Sovereign immunity

The marine world has been reasonably bereft of conflict over the weekend. Instead I'm pointing at an area where I have negligible knowledge: tribal sovereignty. As it happens, some American indian tribes are using (selling? leasing?) their immunity to drug companies and payday lenders - the idea being that if the tribe is doing something, and the tribe is a sovereign government, then the tribe can't be sued for its actions no matter how despicable. A very good though brief summary is here

And buying drug patents to extend their lives, and offering shelter to payday lenders, strike me as reasonably unlikely to end well for our sellers. I hope they're getting top dollar up front. If you're a Posnerian at heart, finding your outcome then backing into how you get there, this is guaranteed to end poorly for the tribes, with uncertain downstream effect. 
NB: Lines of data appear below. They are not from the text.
/-- The reset word at a key: the register's reset value, 0 where no register stands (R10). -/
def resetWord (key : Nat) : Word :=
  match findReg layout key with
  | some (r, _) => r.resetWord
  | none => 0

end Sys2Proof.Machine
end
In constitutional law, there's the idea of a market participant: a state can't favor its own when it's acting as a state government, but when it's acting as just another market participant, it can - for instance, when Louisiana funds LSU, it can favor Louisiana residents over Texas residents. I wonder if somehow there will be an analogous idea that when a tribe inserts itself as a market participant, it loses that immunity. 

For a similar argument (that states should lose immunity to antitrust when they are a market participant) see here, and regarding employment, see here.